/-- HOLD_EXPIRED (R71): the held access is refused, and the refusal is counted in the group of the hold's reason; the
row is due while an access is held in RUN (log 6), and does nothing otherwise (log 3). -/
def Obligations.HoldExpiryRefuses : Prop :=
  ∀ s : State,
    (∀ a r l, s.mode = .run → s.access = some ⟨a, .held r, l⟩ →
      ∃ t, exec .holdExpired s = .next t ∧ t.access = none ∧ t.herr = true ∧ t.hd = (if a.write then s.hd else 0#32) ∧
        t.lastEnding = some (.refused (.holdExpired r)) ∧ t.mem = s.mem ∧ t.claims = s.claims ∧
        (t.counter a.src (if r = .conflict then .conflict else .capacity)).value =
          (let g : Group := if r = .conflict then .conflict else .capacity
           if (s.counter a.src g).value ≠ 255#8 then (s.counter a.src g).value + 1#8
           else if (s.settings g).holdMode = .saturate then 255#8 else 0#8)) ∧
    ((s.mode ≠ .run ∨ ∀ a r l, s.access ≠ some ⟨a, .held r, l⟩) → exec .holdExpired s = .next s)

/-! ### Refusal Accounting and fences -/

/-- One counted refusal touches one counter (R127, R128): the counter of the source and of the kind's group (R73)
takes the value its hold mode gives, and every other counter stands; GATED and FROZEN refusals change nothing. -/
def Obligations.RefusalsAreCounted : Prop :=
  ∀ (s : State) (i : SrcNum) (k : RefusalKind),
    ((k = .gated ∨ k = .frozen) → s.report i k = s) ∧
    (k ≠ .gated → k ≠ .frozen →
      ∃ g : Group,
        (g = .conflict ↔ k = .conflict ∨ k = .lockedWord ∨ k = .holdExpired .conflict) ∧
        (g = .policy ↔ k = .journalWindow ∨ k = .readonly ∨ k = .noEpoch ∨ k = .fenced) ∧
        ((s.report i k).counter i g).value =
          (if (s.counter i g).value ≠ 255#8 then (s.counter i g).value + 1#8
           else if (s.settings g).holdMode = .saturate then 255#8 else 0#8) ∧
        ∀ j h, (j, h) ≠ (i, g) → (s.report i k).counter j h = s.counter j h)

/-- What a counted refusal does, for every action mask (R128, R130 to R133): nothing but the counter when its increment
does not reach the threshold; when it does, the flag, then FENCE, then ABORT, then IRQ.  ABORT requests a rollback
with cause THRESHOLD of the context that the lookup of the source's binding gave, and the THRESHOLD event names that
context; for an empty epoch ROLLED_BACK comes before THRESHOLD (R132).  `countBound` is given the binding looked up;
`count` looks it up at that moment. -/
def Obligations.ThresholdActs : Prop :=
  (∀ (s : State) (i : SrcNum) (g : Group), s.count i g = s.countBound i g (s.source i).bound) ∧
  (∀ (s : State) (i : SrcNum) (g : Group) (b : Option CtxNum),
    let v := (s.counter i g).value
    let v' := if v ≠ 255#8 then v + 1#8 else if (s.settings g).holdMode = .saturate then 255#8 else 0#8
    let judged := v ≠ 255#8 ∨ (s.settings g).holdMode = .roll
    let irq := (s.settings g).actions.getLsbD 0
    let fence := (s.settings g).actions.getLsbD 1
    let abort := (s.settings g).actions.getLsbD 2
    let number := match g with | .conflict => 0 | .capacity => 1 | .policy => 2
    (¬ (judged ∧ v' = (s.settings g).threshold) →
      s.countBound i g b = s.setCounter i g ⟨v', (s.counter i g).reached⟩) ∧
    (judged ∧ v' = (s.settings g).threshold →
      let flagged := s.setCounter i g ⟨v', true⟩
      let stopped := if fence then flagged.setSource i ⟨(s.source i).bound, true⟩ else flagged
      let request := if abort then b else none
      let undone := match request with | some c => stopped.takeRollback c .threshold | none => stopped
      let code := number + (if fence then 4 else 0) + (if request.isSome then 8 else 0)
      s.countBound i g b =
        (if irq then undone.raise .threshold request (some i) (some (BitVec.ofNat 8 code)) (v'.setWidth 16) none
         else undone) ∧
      (∀ c t e, abort = true → b = some c → s.ctx c = .active (.opened t) e →
        (s.claimsHeld c ≠ 0 →
          (s.countBound i g b).ctx c = .active (.rollingBack .threshold) e ∧
          (s.countBound i g b).queue = s.queue ++ [⟨c, none⟩]) ∧
        (s.claimsHeld c = 0 → irq = true → s.eventMask.getLsbD 2 = true → s.eventMask.getLsbD 6 = true →
          s.events.length < 31 →
          (s.countBound i g b).ctx c = .free ∧
          (s.countBound i g b).events = s.events ++
            [⟨.rolledBack, s.eventSeq, some c, some e.source, some 5#8, s.mode, 0#16, none⟩,
             ⟨.threshold, s.eventSeq + 1#8, some c, some i, some (BitVec.ofNat 8 code), s.mode, v'.setWidth 16,
               none⟩]))))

**TASK**
Starting with the first line of the listing above and ending with the line that holds "if (s.counter a.src", return those lines exactly as written, both included.

**SOLVED EXERCISE**
/-- HOLD_EXPIRED (R71): the held access is refused, and the refusal is counted in the group of the hold's reason; the
row is due while an access is held in RUN (log 6), and does nothing otherwise (log 3). -/
def Obligations.HoldExpiryRefuses : Prop :=
  ∀ s : State,
    (∀ a r l, s.mode = .run → s.access = some ⟨a, .held r, l⟩ →
      ∃ t, exec .holdExpired s = .next t ∧ t.access = none ∧ t.herr = true ∧ t.hd = (if a.write then s.hd else 0#32) ∧
        t.lastEnding = some (.refused (.holdExpired r)) ∧ t.mem = s.mem ∧ t.claims = s.claims ∧
        (t.counter a.src (if r = .conflict then .conflict else .capacity)).value =
          (let g : Group := if r = .conflict then .conflict else .capacity
           if (s.counter a.src g).value ≠ 255#8 then (s.counter a.src g).value + 1#8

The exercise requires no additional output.